1.2 Customer will provide IBM with the Customer's Items and cooperate with
IBM to enable IBM to perform Services in accordance with the Agreement.
---------
Confidential Information (indicated by *** ) has been omitted and filed
separately with the Securities and Exchange Commission.
Page-20
2.0 EQUIPMENT AND DATA
Customer will provide IBM with sufficient, free, and safe access to the
Customer facilities, computers, equipment, data, and materials as are
reasonably required by IBM to perform the Services hereunder.
3.0 SUBCONTRACTORS
IBM may subcontract Services to be performed hereunder. Notwithstanding this
Section, IBM's use of subcontractors will not relieve IBM of the
responsibility for the subcontractor's performance, and IBM's obligations and
responsibilities assumed under the Agreement will be made equally applicable
to subcontractors.
4.0 TRAVEL EXPENSES
Travel expenses for IBM, if applicable, are identified in Part A of this
Attachment.
5.0 CHANGE CONTROL
5.1 Either party may, by written notice to the other, request changes to the
specifications or work scope for the Services described in this Attachment.
"Engineering Change Orders" or "ECOs" are changes to the specifications or
work scope for the Services or delays initiated by Customer. In the event an
ECO will impact the schedule, require additional Services, and/or increase
the price for the Services or IBM Deliverables, IBM will provide Customer
with an ECO Change Form or an IBM quote, which will set forth the estimated
effect of the ECO on the schedule Services and charges and/or prices.
Customer will respond to any such ECO Change Form or quote by providing any
objections or accepting the changes. Once an ECO Change Form or quote is
accepted, if the ECO Change Form or quote contained additional Services
charges, Customer will provide IBM with a purchase order for any additional
Services resulting from the change and/or schedule delay. Once ten (10)
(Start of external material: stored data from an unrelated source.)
-- ==== Sys2Proof/Machine/Settings.lean ====
section
/-! DEFINITION. The settings record: its layout, reading a block, and replacing one (spec/15_firmware_trust_update.md R359
to R362). -/

namespace Sys2Proof.Machine

/-- A block of the settings record (R360). -/
structure SetBlock where
  id : Nat
  version : Nat
  crc : Nat
  body : List Byte
  deriving DecidableEq, Repr

/-- The block's CRC matches its body. -/
def SetBlock.ok (b : SetBlock) : Bool := b.crc == crc32c b.body

/-- Reads `n` blocks. -/
def parseBlocks : Nat → List Byte → List SetBlock
  | 0, _ => []
  | n + 1, bs =>
    if bs.length < 16 then []
    else
      let len := leAt bs 4 4
      { id := byteAt bs 0, version := leAt bs 2 2, crc := leAt bs 8 4, body := slice bs 16 (min len (bs.length - 16)) } ::
        parseBlocks n (bs.drop (16 + len))

/-- The blocks of a settings record; none when its header is not that of R360. -/
def settingsBlocks (r : List Byte) : List SetBlock :=
  if leAt r 0 4 == 0x54455353 && leAt r 4 2 == 1 then parseBlocks (min (leAt r 6 2) 16) (r.drop 16) else []

/-- The blocks of the record in force. -/
def Dev.blocks (d : Dev) : List SetBlock := settingsBlocks (d.objectInForce NK_SETTINGS)

/-- A block of the record in force, whatever its CRC. -/
def Dev.rawBlock (d : Dev) (id : Nat) : Option SetBlock := d.blocks.find? fun b => b.id == id

/-- A block of the record in force; one whose CRC fails is absent (R360). -/
def Dev.block (d : Dev) (id : Nat) : Option SetBlock := d.blocks.find? fun b => b.id == id && b.ok

/-- The 16-byte header of a block. -/
def SetBlock.header (b : SetBlock) : List Byte :=
  leBytes b.id 1 ++ zeros 1 ++ leBytes b.version 2 ++ leBytes b.body.length 4 ++ leBytes b.crc 4 ++ zeros 4

/-- Puts a block at its place by ID, over one with the same ID. -/
def insertBlock (b : SetBlock) : List SetBlock → List SetBlock
  | [] => [b]
  | c :: rest =>
    if b.id < c.id then b :: c :: rest else if b.id = c.id then b :: rest else c :: insertBlock b rest

/-- A settings record of these blocks. -/
def settingsRecord (l : List SetBlock) : List Byte :=
  let body := l.flatMap fun b => b.header ++ b.body
  leBytes 0x54455353 4 ++ leBytes 1 2 ++ leBytes l.length 2 ++ leBytes (16 + body.length) 4 ++ zeros 4 ++ body

/-- The record in force with a block replaced or added (R362). -/
def Dev.recordWith (d : Dev) (id version : Nat) (body : List Byte) : List Byte :=
  settingsRecord (insertBlock { id := id, version := version, crc := crc32c body, body := body } d.blocks)

/-- The largest settings record. -/
def settingsMax : Nat := 65536

/-- The device replaces a block that it writes itself; the block keeps its VERSION, 0 when it is new (log entry 14). -/
def Dev.commitBlock (d : Dev) (id : Nat) (body : List Byte) : Dev :=
  let version := match d.rawBlock id with
    | some b => b.version
    | none => 0
  let r := d.recordWith id version body
  if settingsMax < r.length then d else d.commitObject NK_SETTINGS r

/-- The epoch saved in block 8; 0 when there is none (R279, R361). -/
def Dev.savedEpoch (d : Dev) : Nat :=
  match d.block 8 with
  | some b => leAt b.body 0 4
  | none => 0

/-- A new epoch replaces block 8 (R279, R362). -/
def Dev.saveEpoch (d : Dev) (e : Nat) : Dev := d.commitBlock 8 (leBytes e 4 ++ zeros 12)

/-- The forced masks of block 4, lamp indexes in rising order (R361). -/
def Dev.savedMasks (d : Dev) : List Nat :=
  match d.block 4 with
  | some b => (List.range 49152).filter fun n => natBit (byteAt b.body (n / 8)) (n % 8)
  | none => []

/-- The body of block 4 for these forced masks. -/
def maskBody (l : List Nat) : List Byte :=
  (List.range 6144).map fun k =>
    BitVec.ofNat 8 ((l.filter fun n => n / 8 == k).foldl (fun a n => a + 2 ^ (n % 8)) 0)

end Sys2Proof.Machine
end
business days have passed from Customer's receipt of the ECO Change Form or
quote, IBM may stop work until all issues related to the ECO are resolved and
IBM accepts any purchase order if additional Services are required. The
parties will promptly amend this Attachment to incorporate any agreed-to
changes that affect the Services description and/or pricing.
6.0 ORDERS
6.1 Customer will request Services by issuing written purchase orders to
IBM. Purchase orders for Services will only specify:
a) Customer's purchase order number;
b) Customer's tax status - exempt or non-exempt;
c) ship to location - complete address;
d) xxxx to location - complete address;
e) order from location - complete address;
f) the applicable price for the Services.
Page-21
7.0 CANCELLATION
7.1 Customer may not cancel the Services to be performed under this
Attachment. In the event of a termination of the Base Agreement and/or this
Attachment, the terms and conditions of Section 13.0 of the Base Agreement
will apply.
8.0 NOTICES
Pursuant to Section 15 of the Agreement, any notices hereunder will be given
to the Contract Coordinators stated below.
Contract Coordinators:
Customer: Xxx Xxxxxxxxx IBM: WW Contracts & Business
Practices
Address: 0000 Xxxxxxx Xx. IBM Microelectronics
Xxxxxxxx Xxxxxxx, XX 00000 0000 Xxxxx Xxxxxx, 000X
Phone: (000)000-0000 Essex Jct. VT 05452
Fax: (000)000-0000 Fax: 000-000-0000
Email: Xxx.xxxxxxxxx@xxxxxxx.xxx
9.0 Confidential Information
*** . Neither party will disclose the terms
or conditions of this Agreement without the other party's prior written
approval, except Customer may disclose the terms or conditions of this
Agreement as part of Customer's 8K disclosure to the Securities and Exchange
Commission (SEC). Customer shall submit its proposed disclosure to IBM for
approval prior to disclosing to the SEC, such approval not to be unreasonably
withheld. For the avoidance of doubt, any such disclosure to the SEC shall
not include any pricing or the contents of Part A of this Attachment.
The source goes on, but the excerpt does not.